Washington Attorney General Bob Ferguson announced Monday he has requested legislation aimed at creating a program allowing Washington drivers to arrange payment plans to pay traffic-based fines. The program is designed to reduce the number of people in the state with suspended driver’s licenses, lower court costs and increase local revenue.

The state's Department of Licensing reports more than 380,000 people in Washington have suspended or revoked driver’s licenses — more than 5% of the state’s population. A large number of suspensions are solely the result of a failure to pay traffic fines.

Ferguson’s plan would bring together law enforcement, the courts and other stakeholders to address the challenges faced by low-income drivers who lose their license because they are unable to pay traffic fines.

Some jurisdictions have attempted to address the problems at the local level, often with success. For example, the Spokane municipal court’s program to facilitate affordable payments has both helped residents and improved court efficiency by increasing revenues through the collection of outstanding fines and monetary obligations.

Under state law, failing to pay a ticket can result in a driver’s license suspension until the fines and penalties are paid or otherwise adjudicated. Local courts have the authority, at their discretion, to enter into payment plans with individuals. However, not all jurisdictions offer payment plans, and when offered, they only allow for the payment of fines and penalties in that particular jurisdiction.

Ferguson’s proposal would allow a driver who owes fines in one or more jurisdictions to negotiate a single payment plan that, if paid timely, would allow the driver to maintain his or her license.

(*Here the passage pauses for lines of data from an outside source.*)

def Port.reset : Port :=
  { state := .down, enable := true, laneLimit := 20000, swapped := 0xF, txSwapped := 0xF, rttOver := false, rttNs := 0,
    partner := 0xFFFF, partnerPort := 0, downCause := 0, txq := [], slotNo := 0, replayq := [], replaySince := [], replay := [],
    nextSeq := [], expSeq := [], discard := [], ackSeq := [], creditsDue := [], occupancy := [], reserves := [],
    pool := 0, ctrl := [], rxParts := [], nakFlit := [], initSent := false, initGot := false, reason := 0,
    deferral := [], cts := [], events := 0, traffic := 0, wire := none }

def StreamEnt.reset : StreamEnt := ⟨0, 0, false, false, none, []⟩
def Core.reset : Core := ⟨false, 0, 0⟩
def Capture.reset : Capture := ⟨[], 0, 0, false⟩

def CupPot.reset : CupPot :=
  { buffer := [], ctl := 2, en := 0, stopped := false, triggered := false, loss := false, dropped := 0, postLeft := 0,
    pmcSel := 0, pmc := [], captures := [], mark := 0 }

/-- A pot before its first self-test and firmware start: held in reset, its tray not yet cleared. -/
def Pot.reset : Pot :=
  { router := ⟨false, [], []⟩, inReset := true, trayClear := false, fwRunning := false, quiesced := false, inbox := [], answers := [], mapCopy := [],
    mapLost := [], queues := [], queueBad := [], mxeSeq := .reset, vxeSeq := .reset, sfeSeq := .reset, mxe := .reset, vxe := .reset,
    sfe := .reset, lucq := [], leafWait := [], pushWait := [], ownLoads := [], runs := [], lus := [], chans := [], proxies := [], luSeed := 1, luLimit := 100000, luProxy := 0,
    luEvents := 0, template_ := none, bksTimingA := bksTimingAReset, bksTimingB := bksTimingBReset,
    bksCtl := bksCtlReset, bksRetrain := 0, scheds := [], bands := [], forced := [], snc := .reset, pat := .reset,
    pmt := .reset, ports := [], streams := [], remote := [], nextReq := 0, cores := [], events := [], strainer := none, cup := .reset,
    sncIrq := 0, snapSeq := 0, snapValid := false, cfgErr := 0, regErr := 0, failedResets := 0 }

def Hfe.reset : Hfe :=
  { slots := [], waitq := [], losses := [], expired := [], table := [], nextId := 0, records := [], ctl := 1000, pimOff := false, errCount := 0, dropLog := 0,
    interleave := BitVec.ofNat 32 (12 + 32 * 2 ^ 16), absentCount := 0, lateCount := 0, rejectCount := 0 }

/-- PMT_HUB of R431: POT_BUDGET 13,440 (all of it allotted, 32 × 420), LINK_RES 2,400. -/
def PmtHub.reset : PmtHub :=
  { potBudget := 13440, potBudgetN := ~~~13440, linkRes := 2400, unallotted := 0, unallottedN := 0xFFFF,
    mismatch := false, budgetRej := 0 }

def Sensor.reset : Sensor := ⟨0, false, false, 0, 0, false⟩
def KetTimer.reset : KetTimer := ⟨1000, 0, 0, false⟩

/-- KET_CTL of R431: DRAM_WARN 95, LOGIC_WARN 100, DRAM_THROTTLE 105, LOGIC_THROTTLE 105. -/
def Ket.reset : Ket :=
  { sensors := [], timers := [], ctl := BitVec.ofNat 64 (95 + 100 * 2 ^ 8 + 105 * 2 ^ 16 + 105 * 2 ^ 24), trips := 0,
    coolFor := 0, caddyHeld := false, toLog := false }

def CaddySlot.reset : CaddySlot := ⟨[], 0, false⟩

def Caddy.reset : Caddy :=
  { rootKey := 0, factory := [], slotA := [], slotB := [], pointers := [], owner := ⟨0, 0, false, false⟩,
    repairLog := [], eventLog := [], serviceLog := [] }

def Fw.reset : Fw :=
  { running := false, activePair := false, fwCtl := 0, keyCtl := 0x80, keyStage := 0, boot := 0, run := [],
    runImages := [], bootImages := [], staged := [], awaiting := [], leafDie := 0, ownDefImage := [], cdi0 := 0, cdi1 := 0, moved := [],
    booted600 := false, spdmAlgs := false }

/-- HUB_SVC_CTL of R475: MIG_RATE 16. -/
def Svc.reset : Svc :=
  { resetCtl := 0, ctl := BitVec.ofNat 64 (16 * 2 ^ 38), cursor := 0, cursorN := BitVec.allOnes 64, retired := 0,
    mxeOut := 0, lseq := 0 }

def CupHub.reset : CupHub :=
  { inbound := [], lossNext := false, ring := [], newest := 0, held := 0, ctl := 0, log := 0xFFFF, events := 0,
    sel := [], captures := [], latchLeft := [] }

def Route.reset : Route := ⟨0, false⟩
/-- SPT_NODE of R376: NODE_ID 0xFFFF, HOP_LIMIT 7. -/
def Drz.reset : Drz := ⟨BitVec.ofNat 64 (0xFFFF + 7 * 2 ^ 16), [], []⟩

def Inf.reset : Inf :=
  { state := 0, subst := false, lead := 0, npots := 0, xlatVer := 0, leafBase := 0, leafLen := 0, pots := 0,
    inflight := 0, phys := [], entries := [], res := [], failing := false }

def RegIf.reset : RegIf :=
  { latches := [], stages := [], indAddr := [], indLatch := [], indStage := [], buffered := [], applied := [],
    holding := [], parityBad := [], snap := 0, hubCfgErr := 0, hubRegErr := 0, latchLeft := [] }

/-- Right after step 3 of R526 has raised EN_CADDY and EN_HUB: the sequencer waits for their power-goods. -/
def Power.reset : Power :=
  { step := .waitHub, aon := true, enCaddy := true, enHub := true, enPot := 0, enSpt := 0, pgCaddy := false,
    pgHub := false, pgPot := 0, pgSpt := 0, warm := false }

def Pins.reset : Pins := ⟨0, false, false, false, false, 0, 0, 0⟩

/-- An MN18-A of stepping B0 with every pot enabled (log entry 6). -/
def Fuses.reset : Fuses := ⟨.a, .b0, 0xFFFFFFFF, false, 0, 0⟩

/-- The machine right after reset: the cold power-on of R526 has run its steps 1 to 3 and waits for the hub's
power-goods, which are events of the table (log entries 1 and 2). -/
def State.reset : State :=
  { pending := [], freeCtr := 0, fuses := .reset, power := .reset, pins := .reset, heads := [], hfe := .reset,
    map := ⟨[], [], []⟩, blend := ⟨[], [], 0⟩, inf := ⟨[], [], none, []⟩, pmtHub := .reset, ket := .reset,
    caddy := .reset, fw := .reset, svc := .reset, cup := .reset, drz := .reset, hubCores := [], hubSnc := [], hubSncIrq := 0,
    regs := .reset, sb := ⟨0, none, 0⟩, jtag := ⟨.reset, 0, 0, false⟩, cxlEvents := [], poisonList := [], hostNoted := [],
    out := ⟨none, none, none, none, [], 0⟩, dram := [], tray := [], trayMeta := [], pots := [], saves := [] }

The program wouldn't affect the duration of license suspensions made mandatory under the law. The benefits of the proposed payment system would include improved public safety and efficiency in the court system, according to proponents. Studies estimate that approximately 75% of individuals with suspended licenses continue to drive. Without a valid license, these individuals also don't have valid insurance, which creates a risk to public health and safety. The proposed plan to facilitate license reinstatement will allow many of these drivers to be insurable, promoting public safety. 

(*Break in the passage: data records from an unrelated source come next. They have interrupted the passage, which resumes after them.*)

/-- EYE_RECENTRE: a channel of a die in B2 re-centres its read-receive eye, which takes 64 cycles of its data bus inside a refresh window
(R188). -/
def execEyeRecentre (n : PotIx) (group : GroupIx) (s : State) : Result :=
  let c := schedOf (potOf s n) group.toNat
  whenDo (potPresent s n && bandOf (potOf s n) (dieOf group) == 2 && !c.selfRefresh && inRefresh (bksTiming s n group) c 64) s
    (updSched s n group fun c => { c with eyeCentred := true, busFree := c.cycle + 64 })

end Sys2Proof.Machine
end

The plan also would only apply to people with otherwise valid licenses — those whose difficulty paying substantial fines is their only legal impediment to driving. Individuals making regular payments who have no other holds on their licenses could have their driving privileges reinstated while they continue to make required payment progress. 
 

People with outstanding criminal penalties, or those who reoffend, would be ineligible for reinstatement under the program.